/-! ### Reductions without flags (R109, R110) -/

/-- What holds of the leaves and is kept by the operation holds of every node of a level. -/
theorem treeLevel_forall {α : Type} {P : α → Prop} {op : α → α → α} (hop : ∀ x y, P x → P y → P (op x y)) (l : List (Nat × α)) :
    (∀ p ∈ l, P p.2) → ∀ p ∈ treeLevel op l, P p.2 := by
  induction l using treeLevel.induct with
  | case1 p x r y rest hpr ih =>
    simp only [treeLevel, hpr, if_true, List.forall_mem_cons]
    rintro ⟨hx, hy, hrest⟩
    exact ⟨hop x y hx hy, ih hrest⟩
  | case2 p x r y rest hpr ih =>
    rw [List.forall_mem_cons]
    rintro ⟨hx, hrest⟩
    simp only [treeLevel, hpr, if_false, List.forall_mem_cons]
    exact ⟨hx, ih hrest⟩
  | case3 p x => simp [treeLevel]
  | case4 => simp [treeLevel]

theorem treeLevels_forall {α : Type} {P : α → Prop} {op : α → α → α} (hop : ∀ x y, P x → P y → P (op x y)) (n : Nat) :
    ∀ l : List (Nat × α), (∀ p ∈ l, P p.2) → ∀ p ∈ treeLevels op n l, P p.2 := by
  induction n with
  | zero => exact fun _ hl => hl
  | succ n ih => exact fun l hl => ih _ (treeLevel_forall hop l hl)

/-- What holds of the leaves and is kept by the operation holds of the reduction. -/
theorem treeReduce_forall {α : Type} {P : α → Prop} {op : α → α → α} (hop : ∀ x y, P x → P y → P (op x y)) {l : List (Nat × α)}
    (hl : ∀ p ∈ l, P p.2) : ∀ x ∈ treeReduce op l, P x := by
  intro x hx
  obtain ⟨p, hp, rfl⟩ := Option.map_eq_some_iff.1 hx
  exact treeLevels_forall hop 11 l hl p (List.mem_of_mem_head? hp)

/-- A bitwise reduction raises no flag. -/
theorem Iss.redElem_redBit_flags (q : Iss) (scan : Bool) (fn : Nat) (val : Nat → Nat) (i : Nat) : (q.redElem scan (redBit fn) val i).2 = 0 := by
  have key : ∀ l : List (Nat × Node), (∀ p ∈ l, p.2.2 = 0) → ((treeReduce (redBit fn) l).getD (0, 0)).2 = 0 := by
    intro l hl
    have := treeReduce_forall (P := fun x : Node => x.2 = 0) (op := redBit fn) (fun _ _ _ _ => rfl) hl
    cases h : treeReduce (redBit fn) l with
    | none => rfl
    | some x => exact this x h
  exact key _ (List.forall_mem_map.2 fun _ _ => rfl)

/-- Results without a flag do not trap. -/
theorem Iss.fpTrap_of_no_flags (q : Iss) {r : List (Nat × List ElemRes)} (hr : ∀ p ∈ r, ∀ e ∈ p.2, e.fl = 0) : q.fpTrap r = none := by
  have : firstEnabled (mrExcen q.g.mr) r = none := by
    rw [firstEnabled, List.findSome?_eq_none_iff]
    intro p hp
    rw [Option.map_eq_none_iff, List.find?_eq_none]
    intro e he
    simp [hr p hp e.1 (List.fst_mem_of_mem_zipIdx he)]
  simp [Iss.fpTrap, this]

/-- A fold whose every step leaves the start as it is gives the start. -/
theorem foldl_eq_self {α β : Type} {f : α → β → α} {a : α} {l : List β} (hf : ∀ b ∈ l, f a b = a) : l.foldl f a = a := by
  induction l with
  | nil => rfl
  | cons b l ih =>
    obtain ⟨hb, hl⟩ := List.forall_mem_cons.1 hf
    rw [List.foldl_cons, hb, ih hl]

theorem allFlags_of_no_flags {r : List (Nat × List ElemRes)} (hr : ∀ p ∈ r, ∀ e ∈ p.2, e.fl = 0) : allFlags r = 0 :=
  foldl_eq_self fun p hp => foldl_eq_self fun e he => by rw [hr p hp e he, Nat.or_zero]

/-- A bitwise reduction opens the window of its words. -/
theorem Iss.reduce_bits_ok (q : Iss) {fn : Nat} (k : BitVec 4) (h3 : 3 ≤ fn) (h5 : fn ≤ 5) :
    q.reduce fn false k = .ok (q.openDone (q.lookahead k)
      (q.pending 1 (fun i => [BitVec.ofNat 32 (ofElems 32 [(q.redElem false (redBit fn) (fun j => elemNat 32 (q.a j) 0) i).1])]) ++ q.pendingZeros 1)
      none 0) := by
  have hb : (decide (3 ≤ fn) && decide (fn ≤ 5)) = true := by simp [h3, h5]
  have hr : ∀ p ∈ q.lanes.map (fun i => (i, (List.range (32 / 32)).map (fun e =>
      (⟨(q.redElem false (redBit fn) (fun j => elemNat 32 (q.a j) e) i).1, (q.redElem false (redBit fn) (fun j => elemNat 32 (q.a j) e) i).2,
        [elemNat 32 (q.a i) e]⟩ : ElemRes)))), ∀ e ∈ p.2, e.fl = 0 := by
    simp only [List.forall_mem_map]
    exact fun i _ e _ => q.redElem_redBit_flags ..
  unfold Iss.reduce
  simp only [hb, if_true, q.fpTrap_of_no_flags hr, allFlags_of_no_flags hr]
  rfl

/-! ### The windows on the counted state -/

section
variable {s : State} {fm : Form} {q : Iss} (h : s.issuer fm = some q)
include h

theorem Iss.counted_lookahead (k : BitVec 4) : q.counted.lookahead k = q.lookahead k := by rw [(Iss.counted_eq h).1]; rfl
theorem Iss.counted_pending : q.counted.pending = q.pending := by rw [(Iss.counted_eq h).1]; rfl
theorem Iss.counted_pendingZeros : q.counted.pendingZeros = q.pendingZeros := by rw [(Iss.counted_eq h).1]; rfl
theorem Iss.counted_elemRes : q.counted.elemRes = q.elemRes := by rw [(Iss.counted_eq h).1]; rfl
theorem Iss.counted_elemPend : q.counted.elemPend = q.elemPend := by rw [(Iss.counted_eq h).1]; rfl
theorem Iss.counted_redElem : q.counted.redElem = q.redElem := by rw [(Iss.counted_eq h).1]; rfl
theorem Iss.counted_redRes : q.counted.redRes = q.redRes := by rw [(Iss.counted_eq h).1]; rfl
theorem Iss.counted_existing : q.counted.g.lids q.counted.g.exist = q.g.lids q.g.exist := by rw [(Iss.counted_eq h).1]; rfl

§ Aim of the task:
Using the listing above, please repeat every entry exactly.

§ Answer:
/-! ### Reductions without flags (R109, R110) -/

/-- What holds of the leaves and is kept by the operation holds of every node of a level. -/
theorem treeLevel_forall {α : Type} {P : α → Prop} {op : α → α → α} (hop : ∀ x y, P x → P y → P (op x y)) (l : List (Nat × α)) :
    (∀ p ∈ l, P p.2) → ∀ p ∈ treeLevel op l, P p.2 := by
  induction l using treeLevel.induct with
  | case1 p x r y rest hpr ih =>
    simp only [treeLevel, hpr, if_true, List.forall_mem_cons]
    rintro ⟨hx, hy, hrest⟩
    exact ⟨hop x y hx hy, ih hrest⟩
  | case2 p x r y rest hpr ih =>
    rw [List.forall_mem_cons]
    rintro ⟨hx, hrest⟩
    simp only [treeLevel, hpr, if_false, List.forall_mem_cons]
    exact ⟨hx, ih hrest⟩
  | case3 p x => simp [treeLevel]
  | case4 => simp [treeLevel]

theorem treeLevels_forall {α : Type} {P : α → Prop} {op : α → α → α} (hop : ∀ x y, P x → P y → P (op x y)) (n : Nat) :
    ∀ l : List (Nat × α), (∀ p ∈ l, P p.2) → ∀ p ∈ treeLevels op n l, P p.2 := by
  induction n with
  | zero => exact fun _ hl => hl
  | succ n ih => exact fun l hl => ih _ (treeLevel_forall hop l hl)

/-- What holds of the leaves and is kept by the operation holds of the reduction. -/
theorem treeReduce_forall {α : Type} {P : α → Prop} {op : α → α → α} (hop : ∀ x y, P x → P y → P (op x y)) {l : List (Nat × α)}
    (hl : ∀ p ∈ l, P p.2) : ∀ x ∈ treeReduce op l, P x := by
  intro x hx
  obtain ⟨p, hp, rfl⟩ := Option.map_eq_some_iff.1 hx
  exact treeLevels_forall hop 11 l hl p (List.mem_of_mem_head? hp)

/-- A bitwise reduction raises no flag. -/
theorem Iss.redElem_redBit_flags (q : Iss) (scan : Bool) (fn : Nat) (val : Nat → Nat) (i : Nat) : (q.redElem scan (redBit fn) val i).2 = 0 := by
  have key : ∀ l : List (Nat × Node), (∀ p ∈ l, p.2.2 = 0) → ((treeReduce (redBit fn) l).getD (0, 0)).2 = 0 := by
    intro l hl
    have := treeReduce_forall (P := fun x : Node => x.2 = 0) (op := redBit fn) (fun _ _ _ _ => rfl) hl
    cases h : treeReduce (redBit fn) l with
    | none => rfl
    | some x => exact this x h
  exact key _ (List.forall_mem_map.2 fun _ _ => rfl)

/-- Results without a flag do not trap. -/
theorem Iss.fpTrap_of_no_flags (q : Iss) {r : List (Nat × List ElemRes)} (hr : ∀ p ∈ r, ∀ e ∈ p.2, e.fl = 0) : q.fpTrap r = none := by
  have : firstEnabled (mrExcen q.g.mr) r = none := by
    rw [firstEnabled, List.findSome?_eq_none_iff]
    intro p hp
    rw [Option.map_eq_none_iff, List.find?_eq_none]
    intro e he
    simp [hr p hp e.1 (List.fst_mem_of_mem_zipIdx he)]
  simp [Iss.fpTrap, this]

/-- A fold whose every step leaves the start as it is gives the start. -/
theorem foldl_eq_self {α β : Type} {f : α → β → α} {a : α} {l : List β} (hf : ∀ b ∈ l, f a b = a) : l.foldl f a = a := by
  induction l with
  | nil => rfl
  | cons b l ih =>
    obtain ⟨hb, hl⟩ := List.forall_mem_cons.1 hf
    rw [List.foldl_cons, hb, ih hl]

theorem allFlags_of_no_flags {r : List (Nat × List ElemRes)} (hr : ∀ p ∈ r, ∀ e ∈ p.2, e.fl = 0) : allFlags r = 0 :=
  foldl_eq_self fun p hp => foldl_eq_self fun e he => by rw [hr p hp e he, Nat.or_zero]

/-- A bitwise reduction opens the window of its words. -/
theorem Iss.reduce_bits_ok (q : Iss) {fn : Nat} (k : BitVec 4) (h3 : 3 ≤ fn) (h5 : fn ≤ 5) :
    q.reduce fn false k = .ok (q.openDone (q.lookahead k)
      (q.pending 1 (fun i => [BitVec.ofNat 32 (ofElems 32 [(q.redElem false (redBit fn) (fun j => elemNat 32 (q.a j) 0) i).1])]) ++ q.pendingZeros 1)
      none 0) := by
  have hb : (decide (3 ≤ fn) && decide (fn ≤ 5)) = true := by simp [h3, h5]
  have hr : ∀ p ∈ q.lanes.map (fun i => (i, (List.range (32 / 32)).map (fun e =>
      (⟨(q.redElem false (redBit fn) (fun j => elemNat 32 (q.a j) e) i).1, (q.redElem false (redBit fn) (fun j => elemNat 32 (q.a j) e) i).2,
        [elemNat 32 (q.a i) e]⟩ : ElemRes)))), ∀ e ∈ p.2, e.fl = 0 := by
    simp only [List.forall_mem_map]
    exact fun i _ e _ => q.redElem_redBit_flags ..
  unfold Iss.reduce
  simp only [hb, if_true, q.fpTrap_of_no_flags hr, allFlags_of_no_flags hr]
  rfl

/-! ### The windows on the counted state -/

section
variable {s : State} {fm : Form} {q : Iss} (h : s.issuer fm = some q)
include h

theorem Iss.counted_lookahead (k : BitVec 4) : q.counted.lookahead k = q.lookahead k := by rw [(Iss.counted_eq h).1]; rfl
theorem Iss.counted_pending : q.counted.pending = q.pending := by rw [(Iss.counted_eq h).1]; rfl
theorem Iss.counted_pendingZeros : q.counted.pendingZeros = q.pendingZeros := by rw [(Iss.counted_eq h).1]; rfl
theorem Iss.counted_elemRes : q.counted.elemRes = q.elemRes := by rw [(Iss.counted_eq h).1]; rfl
theorem Iss.counted_elemPend : q.counted.elemPend = q.elemPend := by rw [(Iss.counted_eq h).1]; rfl
theorem Iss.counted_redElem : q.counted.redElem = q.redElem := by rw [(Iss.counted_eq h).1]; rfl
theorem Iss.counted_redRes : q.counted.redRes = q.redRes := by rw [(Iss.counted_eq h).1]; rfl
theorem Iss.counted_existing : q.counted.g.lids q.counted.g.exist = q.g.lids q.g.exist := by rw [(Iss.counted_eq h).1]; rfl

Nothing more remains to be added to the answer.